Perhaps the best-known example is the impact that the first oil shock, at the end of 1973 and the beginning of 1974, had on energy consumption. For the previous 100 years the energy efficiency of Western economies had been improving slowly. We used much more energy, of course, but energy use per unit of output had been falling. Power stations in 1970 were much larger than power stations in 1920 but they were also much more efficient. But progress was slow and uneven until the oil shock when, within three or four years, the world made a sudden leap forward. In some areas there has been a bit of back-sliding since then, but the point that the shock reinforced an existing trend still stands.
Now think about beef.
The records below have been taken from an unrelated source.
/-! ### Witnesses: copies, jobs and RASTER nodes -/

/-- A copy of 32 bytes from 0x6000 to the window's first byte, with an arrival at barrier 0 or none, and a status word. -/
def yEntry (bv : Nat) : BitVec 256 := BitVec.ofNat 256 (0x6000 + bv * 2 ^ 94 + 2 ^ 95 + 0x100 * 2 ^ 128 + 32 * 2 ^ 160)
def yCopy (bv : Nat) : CopyOp :=
  { seq := 0, wave := 7, pc := 0x1000, entry := yEntry bv, units := 0, arrivals := 0, waitPhase := false, code := 0, stopped := false, errUnits := 0, errFkind := 0,
    errAddr := 0, finished := false, statusDone := false }
def yTeam (cs : List CopyOp) : Team := { tTeam with copies := cs, barExpect := [(0, 2)] }
def yBed (cs : List CopyOp) (n : Nat) : State := { bed tNow tNow (yTeam cs) with who := { agentReset with team := 6, wave := 7, count := n } }
theorem y_named (cs : List CopyOp) (n : Nat) (c : CopyOp) (h : findCopy (yTeam cs) 7 0 = some c) (he : entryIllegal c.entry (ceTwod c.entry) 2 = false) :
    NamedCopy (yBed cs n) (yTeam cs) c where
  team := ⟨rfl, rfl, by simp [teamStopped, yTeam, tTeam, blankTeam]; rfl, rfl⟩
  copy := h
  entry := he
  powered := rfl
theorem y_placed (bv : Nat) (hb : bv < 2) : UnitsPlaced (yBed [yCopy bv] 0) (yTeam [yCopy bv]) (yCopy bv) (fun j => kAt (0x6000 + 16 * j)) := by
  intro j _ hj
  have hc : waveCore (yBed [yCopy bv] 0) (yCopy bv).wave (yTeam [yCopy bv]) = 0 := by rcases (by omega : bv = 0 ∨ bv = 1) with rfl | rfl <;> decide +kernel
  have hs : stepEnd (yBed [yCopy bv] 0) (yCopy bv) = 2 := by rcases (by omega : bv = 0 ∨ bv = 1) with rfl | rfl <;> decide +kernel
  rw [hs] at hj
  have hd : ceDir (yCopy bv).entry = 0 := by rcases (by omega : bv = 0 ∨ bv = 1) with rfl | rfl <;> decide +kernel
  have hu : (unitGlobal (yCopy bv).entry j).toNat = 0x6000 + 16 * j := by
    rcases (by omega : bv = 0 ∨ bv = 1) with rfl | rfl <;> rcases (by omega : j = 0 ∨ j = 1) with rfl | rfl <;> decide +kernel
  refine ⟨rfl, by simp only [kAt]; omega, ?_, fun _ => .inl ?_⟩
  · rw [hd, hc]
    have := tlb_placed (yBed [yCopy bv] 0) rfl rfl (unitGlobal (yCopy bv).entry j) .read
      (UnitByte (yBed [yCopy bv] 0) (yCopy bv) (fun j => kAt (0x6000 + 16 * j))) (by omega)
    rw [hu] at this
    exact this
  · rcases (by omega : j = 0 ∨ j = 1) with rfl | rfl <;> rfl
theorem witness_CopiesMoveAndRetire :
    NamedCopy (yBed [yCopy 0] 0) (yTeam [yCopy 0]) (yCopy 0) ∧ UnitsPlaced (yBed [yCopy 0] 0) (yTeam [yCopy 0]) (yCopy 0) (fun j => kAt (0x6000 + 16 * j)) ∧
    stepEnd (yBed [yCopy 0] 1) (yCopy 0) < chunkEnd (yCopy 0) ∧ chunkEnd (yCopy 0) ≤ stepEnd (yBed [yCopy 0] 0) (yCopy 0) ∧ ceBv (yCopy 0).entry = false ∧
    NamedCopy (yBed [yCopy 1] 0) (yTeam [yCopy 1]) (yCopy 1) ∧ UnitsPlaced (yBed [yCopy 1] 0) (yTeam [yCopy 1]) (yCopy 1) (fun j => kAt (0x6000 + 16 * j)) ∧
    ceBv (yCopy 1).entry = true ∧ (yTeam [yCopy 1]).pair = false ∧ countOf (yTeam [yCopy 1]) 0 + 1 < expectedOf (yTeam [yCopy 1]) 0 ∧
    expectedOf { yTeam [yCopy 1] with barExpect := [] } 0 = 0 ∧
    translateAt { yBed [yCopy 0] 0 with tlbs := [] } 0 0 (unitGlobal (yCopy 0).entry 0) .read = .error 0 ∧ (yCopy 0).units < stepEnd (yBed [yCopy 0] 0) (yCopy 0) ∧
    (let c := { yCopy 0 with finished := true }; NamedCopy (yBed [c] 0) (yTeam [c]) c ∧ (∀ x ∈ (yTeam [c]).copies, x.wave = c.wave → c.seq ≤ x.seq) ∧
      findWave (yBed [c] 0) c.wave = some tNow) ∧
    (let c := { yCopy 0 with finished := true, code := 1 }; (getCtx (yBed [c] 0) (yTeam [c]).ctx).flcount = 0 ∧ (yTeam [c]).ctx.toNat < (yBed [c] 0).ctxs.length) ∧
    (let c := { yCopy 0 with finished := true, seq := 1 }; ∃ x ∈ (yTeam [yCopy 0, c]).copies, x.wave = c.wave ∧ x.seq < c.seq) :=
  ⟨y_named _ _ _ (by decide +kernel) (by decide +kernel), y_placed 0 (by decide), by decide +kernel, by decide +kernel, by decide +kernel,
    y_named _ _ _ (by decide +kernel) (by decide +kernel), y_placed 1 (by decide), by decide +kernel, rfl, by decide +kernel, by decide +kernel, by decide +kernel,
    by decide +kernel, ⟨y_named _ _ _ (by decide +kernel) (by decide +kernel), by decide +kernel⟩, by decide +kernel, by decide +kernel⟩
The shock is principally a British one, for BSE is unusual elsewhere, and we should not kid ourselves that we are, as a country, important enough to have any great social impact on the rest of the world. Yet the beef crisis reinforces some behavioural changes that are happening here and also taking place in other Western countries. So a question mark over British beef will to some extent make people elsewhere think about the food the West eats, the way it produces it, and the implications for the global food balance.
First, the food we eat: one of the facts that has repeatedly been quoted is that people have been cutting back on beef over the last decade. And not just Britons. With the exception of Japan, where beef consumption is traditionally low, people in all large developed countries are tending to eat less red meat.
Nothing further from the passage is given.